Don’t just take McCarty’s word for it. In an interview conducted by Bloomfield Notes on Butterfield Blues Band keyboard player Mark Naftalin’s site, Barry Goldberg explains the confusion:

Bloomfield Notes: Dave Marsh wrote that Michael played guitar on “Devil With A Blue Dress” by Mitch Ryder And The Detroit Wheels.

Barry Goldberg: He didn’t. I played on those sessions. There was an album afterwards, What Now My Love. Bob Crewe needed a guitar player and we brought in Michael for that. He’s on the songs recorded after “Devil With The Blue Dress” and “Sock It To Me.”

What Now My Love was supposed to be the vehicle to launch Mitch Ryder’s solo career, so there’s some irony in the fact that not only did that album mean an end to McCarty’s career as a Detroit Wheel, it would later lead to Mike Bloomfield getting credit for McCarty’s work with the Wheels.
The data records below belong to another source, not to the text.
-- ==== Sys2Proof/Machine/Flags.lean ====
section
/-! DEFINITION. The flags: `VALID` and its cascade (spec/10_state.md R27), the numbers of the status codes and
decoder states (spec/60_exceptions.md R301, spec/10_state.md R44), and the layout of `RES` after a decoder command
(spec/30_encoding.md R102). -/

namespace Sys2Proof.Machine

/-- The number of a status code (60_exceptions.md R301). -/
def codeNumber : Code → Byte
  | .ok => 0#8
  | .noData => 1#8
  | .corrupt => 2#8
  | .integrity => 3#8
  | .illegal => 4#8
  | .seq => 5#8
  | .noCode => 6#8
  | .badLen => 7#8
  | .overflow => 8#8
  | .capacity => 9#8
  | .range => 10#8

/-- The number of a decoder state (10_state.md R44). -/
def tdStateNumber : TdState → BitVec 3
  | .idle => 0#3
  | .atRoot => 1#3
  | .descending => 2#3
  | .done => 3#3
  | .failed => 4#3

/-- `VALID`, bit 0 `HT_BUILT` to bit 3 `MB_FLUSHED`, bit 4 reads 0 (10_state.md R27). -/
def validWord (s : State) : BitVec 5 :=
  0#1 ++ BitVec.ofBool s.mbFlushed ++ BitVec.ofBool s.trValid ++ BitVec.ofBool s.ccValid
    ++ BitVec.ofBool s.htBuilt

/-- A change of `FREQ`: the tree no longer matches (10_state.md R27). -/
def clearTree (s : State) : State := { s with htBuilt := false }

/-- A change of `LEN`: codes and trie no longer match (10_state.md R27). -/
def clearCodes (s : State) : State := { s with ccValid := false, trValid := false }

/-- A decode is under way: `TD_STATE` is one of the source's two states (45_decoder.md R250, R255). -/
def decodeActive (s : State) : Bool :=
  match s.tdState with
  | .atRoot | .descending => true
  | .idle | .done | .failed => false

/-- The fault cause of `RES[17:16]` (30_encoding.md R102). -/
inductive Cause where
  | none
  | absentChild
  | exhausted
  deriving DecidableEq, Repr

/-- The number of a fault cause (30_encoding.md R102). -/
def causeNumber : Cause → BitVec 2
  | .none => 0#2
  | .absentChild => 1#2
  | .exhausted => 2#2

/-- `RES` of a decoder command: `[7:0]` the last byte emitted by it or 0, `[8]` whether it emitted, `[9]` done,
`[17:16]` the cause, other bits 0 (30_encoding.md R102). -/
def tdResult (last : Option Byte) (done : Bool) (cause : Cause) : Word64 :=
  0#46 ++ causeNumber cause ++ 0#6 ++ BitVec.ofBool done ++ BitVec.ofBool last.isSome ++ last.getD 0#8

end Sys2Proof.Machine
end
I can understand McCarty’s anger over that. Ultimately a musician’s legacy is not how many recordings he sells but rather the notes he has played. Compared to most musicians, Jim has had a very notable career and it would be a shame if a writer’s error while trying to be clever (if McCarty was the guitar player than “much of the music wasn’t made by the Wheels” doesn’t quite work), diminished McCarty’s legacy.
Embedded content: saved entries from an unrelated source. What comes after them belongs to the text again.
/-- Each register, table and stream is changed by the commands its rule names, and by no other (10_state.md
sections 3 to 10). That no command changes the commands the host has yet to issue, or `MB_CAP`, which stand in
the model's state, is the model's choice (notes/assumptions/1.md and 3.md); `SRC` is fixed at launch (10_state.md
section 6). -/
def Obligations.EachStateHasItsWriters : Prop :=
  ∀ (i : Instr) (s t : State), i ≠ .sysRst → exec i s = .next t →
    (t.src = s.src ∧ t.mbCap = s.mbCap ∧ t.cmds = s.cmds) ∧
    (t.res ≠ s.res → i = .crcFin ∨ i = .brGet ∨ (∃ n, i = .brGetn n) ∨ i = .tdStart ∨ i = .tdStep ∨ i = .tdRun) ∧
    (t.resCnt ≠ s.resCnt → ∃ n, i = .brGetn n) ∧
    (t.crcState ≠ s.crcState →
      i = .crcInit ∨ (∃ b, i = .crcUpd b) ∨ (∃ v, i = .crcSet v) ∨ i = .tdStart ∨ i = .tdStep ∨ i = .tdRun) ∧
    ((t.bwAcc, t.bwCnt, t.sink) ≠ (s.bwAcc, s.bwCnt, s.sink) →
      i = .bwRst ∨ (∃ b, i = .bwPut b) ∨ i = .bwFlush ∨ (∃ a, i = .bwPutsym a) ∨ i = .mbReplay) ∧
    (t.bwPad ≠ s.bwPad → i = .bwRst ∨ i = .bwFlush) ∧
    (s.sink <+: t.sink ∧ s.dout <+: t.dout) ∧
    ((t.brCur, t.brRem, t.srcPos) ≠ (s.brCur, s.brRem, s.srcPos) →
      i = .brRst ∨ i = .brGet ∨ (∃ n, i = .brGetn n) ∨ (∃ p, i = .brSeek p) ∨ i = .tdStep ∨ i = .tdRun) ∧
    ((t.mbBytes, t.mbAcc, t.mbCnt, t.mbLvb) ≠ (s.mbBytes, s.mbAcc, s.mbCnt, s.mbLvb) →
      i = .mbRst ∨ (∃ b, i = .mbPut b) ∨ i = .mbFlush ∨ ∃ a, i = .mbPutsym a) ∧
    (t.freq ≠ s.freq → i = .fqClr ∨ (∃ a n, i = .fqSet a n) ∨ ∃ a, i = .fqInc a) ∧
    ((t.htNodes, t.htRoot, t.htNSym) ≠ (s.htNodes, s.htRoot, s.htNSym) → i = .htBuild) ∧
    (t.len ≠ s.len → i = .clClr ∨ (∃ a l, i = .clSet a l) ∨ i = .clExtract) ∧
    ((t.code, t.ccNSym) ≠ (s.code, s.ccNSym) → i = .ccAssign) ∧
    (t.trNodes ≠ s.trNodes → i = .trBuild) ∧
    ((t.tdState, t.tdCur) ≠ (s.tdState, s.tdCur) → i = .trBuild ∨ i = .tdStart ∨ i = .tdStep ∨ i = .tdRun) ∧
    (t.tdCount ≠ s.tdCount → i = .tdStart ∨ i = .tdStep ∨ i = .tdRun) ∧
    (t.tdSize ≠ s.tdSize → ∃ n, i = .tdSetsize n) ∧
    (t.tdXcrc ≠ s.tdXcrc → ∃ v, i = .tdSetcrc v) ∧
    (t.dout ≠ s.dout → i = .tdStep ∨ i = .tdRun)

/-! ### System commands (spec/46_system.md) and reset (spec/70_reset_and_hazards.md) -/

/-- `SYS.NOP`, `SYS.RST` and `SYS.CLRF` (46_system.md). That `SYS.RST` keeps `MB_CAP` and the commands the host has
yet to issue, which stand in the model's state, is the model's choice (notes/assumptions/1.md and 3.md); that it keeps
`SRC` is the spec's. -/
def Obligations.SystemCommands : Prop :=
  (HasWord 0x0000#16 .sysNop ∧ ∀ s : State, exec .sysNop s = .next { s with status := .ok }) ∧
  (HasWord 0x0200#16 .sysClrf ∧ ∀ s : State, exec .sysClrf s = .next { s with fault := .ok, status := .ok }) ∧
  (HasWord 0x0100#16 .sysRst ∧ ∀ s : State, exec .sysRst s = .next {
    src := s.src, mbCap := s.mbCap, cmds := s.cmds, status := .ok, fault := .ok, res := 0#64, resCnt := 0,
    htBuilt := false, ccValid := false, trValid := false, mbFlushed := false, crcState := 0xFFFFFFFF#32,
    bwAcc := 0#8, bwCnt := 0, bwPad := 0, sink := [], brCur := 0#8, brRem := 0, srcPos := 0#64, mbBytes := [],
    mbAcc := 0#8, mbCnt := 0, mbLvb := 0, freq := Vector.replicate 256 0#64, htNodes := [], htRoot := none,
    htNSym := 0, len := Vector.replicate 256 0#8, code := Vector.replicate 256 0#255, ccNSym := 0, trNodes := [],
    tdState := .idle, tdCur := 0, tdCount := 0#64, tdSize := 0#64, tdXcrc := 0#32, dout := [] })

/-- The reset values, and `SYS.RST` gives the same ones (70_reset_and_hazards.md R340). -/
def Obligations.ResetValues : Prop :=
  (∀ (s t : State), t = State.reset ∨ exec .sysRst s = .next t →
    (t.status = .ok ∧ t.fault = .ok ∧ t.res = 0#64 ∧ t.resCnt = 0) ∧
    (validWord t = 0#5 ∧ t.crcState = 0xFFFFFFFF#32 ∧ t.bwAcc = 0#8 ∧ t.bwCnt = 0 ∧ t.bwPad = 0 ∧ t.sink = []) ∧
    (t.brCur = 0#8 ∧ t.brRem = 0 ∧ t.srcPos = 0#64) ∧
    (t.mbBytes = [] ∧ t.mbAcc = 0#8 ∧ t.mbCnt = 0 ∧ t.mbLvb = 0) ∧
    (∀ a : Symbol, freqOf t a = 0#64 ∧ lenOf t a = 0 ∧ codeOf t a = 0#255) ∧
    (∀ n, readElement t .htNode n = none ∧ readElement t .trNode n = none) ∧
    (t.htNodes.length = 0 ∧ t.htNSym = 0 ∧ t.htRoot = none ∧ t.ccNSym = 0 ∧ t.trNodes.length = 0) ∧
    (t.tdState = .idle ∧ t.tdCur = 0 ∧ t.tdCount = 0#64 ∧ t.tdSize = 0#64 ∧ t.tdXcrc = 0#32 ∧ t.dout = [])) ∧
  ∀ s : State, ∃ t, exec .sysRst s = .next t ∧ t.src = s.src

/-! ### Checksum Engine (spec/41_crc.md) -/

/-- `CRC.INIT`, `CRC.FIN` and `CRC.SET` (41_crc.md R121, R123, R124). -/
def Obligations.ChecksumCommands : Prop :=
  (HasWord 0x1000#16 .crcInit ∧
    ∀ s : State, exec .crcInit s = .next { s with crcState := 0xFFFFFFFF#32, status := .ok }) ∧
  (HasWord 0x1200#16 .crcFin ∧
    ∀ s : State, exec .crcFin s =
      .next { s with res := (s.crcState ^^^ 0xFFFFFFFF#32).setWidth 64, status := .ok }) ∧
  ((∀ d : Word64, decode ⟨0x1300#16, d⟩ = .ok (.crcSet (d.extractLsb' 0 32))) ∧
    ∀ (v : Word32) (s : State), exec (.crcSet v) s = .next { s with crcState := v, status := .ok })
*Sock It To Me Baby was successful enough that it was one of those 1960s songs that some Top 40 radio stations banned for “suggestive” lyrics.

5 Replies to “Backhanded Compliment: Jim McCarty, Not Mike Bloomfield, Played Those Detroit Wheels Hits”

  1. Graham

    Ronnie, This is an excellent article. Very well done!

    Just one big factual error – Jim McCarty was actually the drummer in the Yardbirds (and, later, Renaissance). When most people think of the Yardbirds, Paul Samwell-Smith immediately comes to mind, but, IMHO, McCarty was the one true genius in that band.

    • Ronnie Schreiber

      The Jim McCarty who was in the Yardbirds was someone else, though the one who was in the Detroit Wheels is also a competent drummer. Last night, a local musician who has played a lot with the Detroit Wheels Jim McCarty says that before the success of Devil With A Blue Dress, Jim wasn’t sure if he wanted to be a drummer or guitar player.

      • Graham

        Sorry, yes, it was a feeble attempt at humor! And everyone knows that Chris Dreja was the real genius in the Yardbirds. Interesting though that the Detroit Wheels Jim McCarty is a competent drummer as well. Had no idea. Always impressed by those who can do both well. Again, great job on the article.

  2. CGHill

    Why am I not surprised you have a copy of Marsh’s book? (I have about 900 of those 1001 tracks.)

    For the Born to Laugh at Tornadoes album (1983), Was (Not Was) brought in Mitch Ryder as a guest vocalist, and put an updated Detroit Wheels sound behind him. Still my favorite Was Bros. track.